WHAT NEEDS TO BE DONE> Every entry must be duplicated precisely as written.

GIVEN DATA>
-- ==== Sys2Proof/Safety.lean ====
section
/-! DEFINITION. What a safe machine is: no step stops, and the properties that every step keeps: ranges, capacities,
orders and the laws between blocks that the rules state. -/

namespace Sys2Proof.Machine

/-- A step that does not stop. -/
def Safe (s : State) : Prop := ∃ t, step s = .next t

/-- A property that every step keeps. -/
def KeptByStep (P : State → Prop) : Prop := ∀ s t, P s → step s = .next t → P t

/-! ### Recipes and setups -/

/-- The fields of a recipe lie in the ranges of section 9.2. -/
def Recipe.InRange (r : Recipe) : Prop :=
  4000 ≤ r.rNom ∧ r.rNom ≤ 40000 ∧ 1 ≤ r.rTol ∧ r.rTol ≤ r.rNom / 4 ∧ (r.mode = .drop → 1 ≤ r.drop16) ∧ r.drop16 ≤ 15 ∧
  r.phiCut ≤ 65535 ∧ 20000 ≤ r.lOrd ∧ r.lOrd ≤ 2000000 ∧ r.lShort ≤ r.lOrd ∧ 4000 ≤ r.cc ∧ r.cc ≤ 160000 ∧
  r.aT ≤ 16383 ∧ r.db ≤ 63 ∧ r.kp ≤ 255 ∧ r.ki ≤ 255 ∧ 1 ≤ r.sl ∧ r.sl ≤ 127 ∧ 1 ≤ r.wLock ∧ r.wLock ≤ 2047 ∧
  r.wLock ≤ r.wCap ∧ r.wCap ≤ 20000 ∧ 1 ≤ r.eTol ∧ r.eTol ≤ 2047 ∧ 10 ≤ r.t ∧ r.t ≤ 2000 ∧ 1 ≤ r.nLearn ∧
  r.nLearn ≤ 16 ∧ 1 ≤ r.bSlots ∧ r.bSlots ≤ 4

/-- The fields of a setup lie in the ranges of section 9.3. -/
def Setup.InRange (u : Setup) : Prop :=
  u.sMax ≤ 50000 ∧ 1 ≤ u.cTol ∧ u.cTol ≤ 4000 ∧ 5 ≤ u.tKnife ∧ u.tKnife ≤ 250 ∧ u.lateTol ≤ 4000

/-- The write in flight or suspended. -/
def StoreOp.write? : StoreOp → Option StoreWrite
  | .idle => none
  | .writing w _ => some w
  | .committing _ => none
  | .committingOver _ w => some w

/-- What a write is to store lies in range. -/
def WriteTarget.InRange : WriteTarget → Prop
  | .recipe _ r => r.InRange
  | .setup u => u.InRange

/-- R176, R178: every recipe and every setup that the part holds lies in range: in the array, loaded, in force, and in a
write in flight or suspended. -/
def FieldsInRange (s : State) : Prop :=
  (∀ r ∈ s.sc.session.recipe?, r.InRange) ∧ s.ps.setup.InRange ∧ (∀ i, ∀ r ∈ s.ps.array.slot i, r.InRange) ∧
  (∀ u ∈ s.ps.array.setup, u.InRange) ∧ (∀ w ∈ s.ps.op.write?, w.target.InRange)

/-! ### Emboss Register Controller -/

/-- The limits of R71, R72, R75 to R77 and R80, with the pending duty at 128 + u (R77). -/
def Erc.InRange (c : Erc) : Prop :=
  -8191 ≤ c.integral ∧ c.integral ≤ 8191 ∧ -127 ≤ c.lastOutput ∧ c.lastOutput ≤ 127 ∧
  (c.pendingDuty : Int) = 128 + c.lastOutput ∧ 1 ≤ c.appliedDuty ∧ c.appliedDuty ≤ 255 ∧ c.lockRun ≤ 3 ∧ c.lossRun ≤ 2

/-- R62, R66, R71, R72: a run counter counts in its own state only, and OFF holds no integral and no output. -/
def Erc.Tidy (c : Erc) : Prop :=
  (c.lockRun ≠ 0 → c.mode = .acquire) ∧ (c.lossRun ≠ 0 → c.mode = .locked) ∧
  (c.mode = .off → c.integral = 0 ∧ c.lastOutput = 0)

/-- A run is on: RUNNING or DRAINING. -/
def Session.inRun : Session → Bool
  | .loaded .running _ => true
  | .loaded .draining _ => true
  | .loaded .armed _ => false
  | .unloaded => false

/-- The loaded recipe has emboss enabled. -/
def Session.embossed : Session → Bool
  | .loaded _ r => r.emboss
  | .unloaded => false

YOUR RESPONSE>
-- ==== Sys2Proof/Safety.lean ====
section
/-! DEFINITION. What a safe machine is: no step stops, and the properties that every step keeps: ranges, capacities,
orders and the laws between blocks that the rules state. -/

namespace Sys2Proof.Machine

/-- A step that does not stop. -/
def Safe (s : State) : Prop := ∃ t, step s = .next t

/-- A property that every step keeps. -/
def KeptByStep (P : State → Prop) : Prop := ∀ s t, P s → step s = .next t → P t

/-! ### Recipes and setups -/

/-- The fields of a recipe lie in the ranges of section 9.2. -/
def Recipe.InRange (r : Recipe) : Prop :=
  4000 ≤ r.rNom ∧ r.rNom ≤ 40000 ∧ 1 ≤ r.rTol ∧ r.rTol ≤ r.rNom / 4 ∧ (r.mode = .drop → 1 ≤ r.drop16) ∧ r.drop16 ≤ 15 ∧
  r.phiCut ≤ 65535 ∧ 20000 ≤ r.lOrd ∧ r.lOrd ≤ 2000000 ∧ r.lShort ≤ r.lOrd ∧ 4000 ≤ r.cc ∧ r.cc ≤ 160000 ∧
  r.aT ≤ 16383 ∧ r.db ≤ 63 ∧ r.kp ≤ 255 ∧ r.ki ≤ 255 ∧ 1 ≤ r.sl ∧ r.sl ≤ 127 ∧ 1 ≤ r.wLock ∧ r.wLock ≤ 2047 ∧
  r.wLock ≤ r.wCap ∧ r.wCap ≤ 20000 ∧ 1 ≤ r.eTol ∧ r.eTol ≤ 2047 ∧ 10 ≤ r.t ∧ r.t ≤ 2000 ∧ 1 ≤ r.nLearn ∧
  r.nLearn ≤ 16 ∧ 1 ≤ r.bSlots ∧ r.bSlots ≤ 4

/-- The fields of a setup lie in the ranges of section 9.3. -/
def Setup.InRange (u : Setup) : Prop :=
  u.sMax ≤ 50000 ∧ 1 ≤ u.cTol ∧ u.cTol ≤ 4000 ∧ 5 ≤ u.tKnife ∧ u.tKnife ≤ 250 ∧ u.lateTol ≤ 4000

/-- The write in flight or suspended. -/
def StoreOp.write? : StoreOp → Option StoreWrite
  | .idle => none
  | .writing w _ => some w
  | .committing _ => none
  | .committingOver _ w => some w

/-- What a write is to store lies in range. -/
def WriteTarget.InRange : WriteTarget → Prop
  | .recipe _ r => r.InRange
  | .setup u => u.InRange

/-- R176, R178: every recipe and every setup that the part holds lies in range: in the array, loaded, in force, and in a
write in flight or suspended. -/
def FieldsInRange (s : State) : Prop :=
  (∀ r ∈ s.sc.session.recipe?, r.InRange) ∧ s.ps.setup.InRange ∧ (∀ i, ∀ r ∈ s.ps.array.slot i, r.InRange) ∧
  (∀ u ∈ s.ps.array.setup, u.InRange) ∧ (∀ w ∈ s.ps.op.write?, w.target.InRange)

/-! ### Emboss Register Controller -/

/-- The limits of R71, R72, R75 to R77 and R80, with the pending duty at 128 + u (R77). -/
def Erc.InRange (c : Erc) : Prop :=
  -8191 ≤ c.integral ∧ c.integral ≤ 8191 ∧ -127 ≤ c.lastOutput ∧ c.lastOutput ≤ 127 ∧
  (c.pendingDuty : Int) = 128 + c.lastOutput ∧ 1 ≤ c.appliedDuty ∧ c.appliedDuty ≤ 255 ∧ c.lockRun ≤ 3 ∧ c.lossRun ≤ 2

/-- R62, R66, R71, R72: a run counter counts in its own state only, and OFF holds no integral and no output. -/
def Erc.Tidy (c : Erc) : Prop :=
  (c.lockRun ≠ 0 → c.mode = .acquire) ∧ (c.lossRun ≠ 0 → c.mode = .locked) ∧
  (c.mode = .off → c.integral = 0 ∧ c.lastOutput = 0)

/-- A run is on: RUNNING or DRAINING. -/
def Session.inRun : Session → Bool
  | .loaded .running _ => true
  | .loaded .draining _ => true
  | .loaded .armed _ => false
  | .unloaded => false

/-- The loaded recipe has emboss enabled. -/
def Session.embossed : Session → Bool
  | .loaded _ r => r.emboss
  | .unloaded => false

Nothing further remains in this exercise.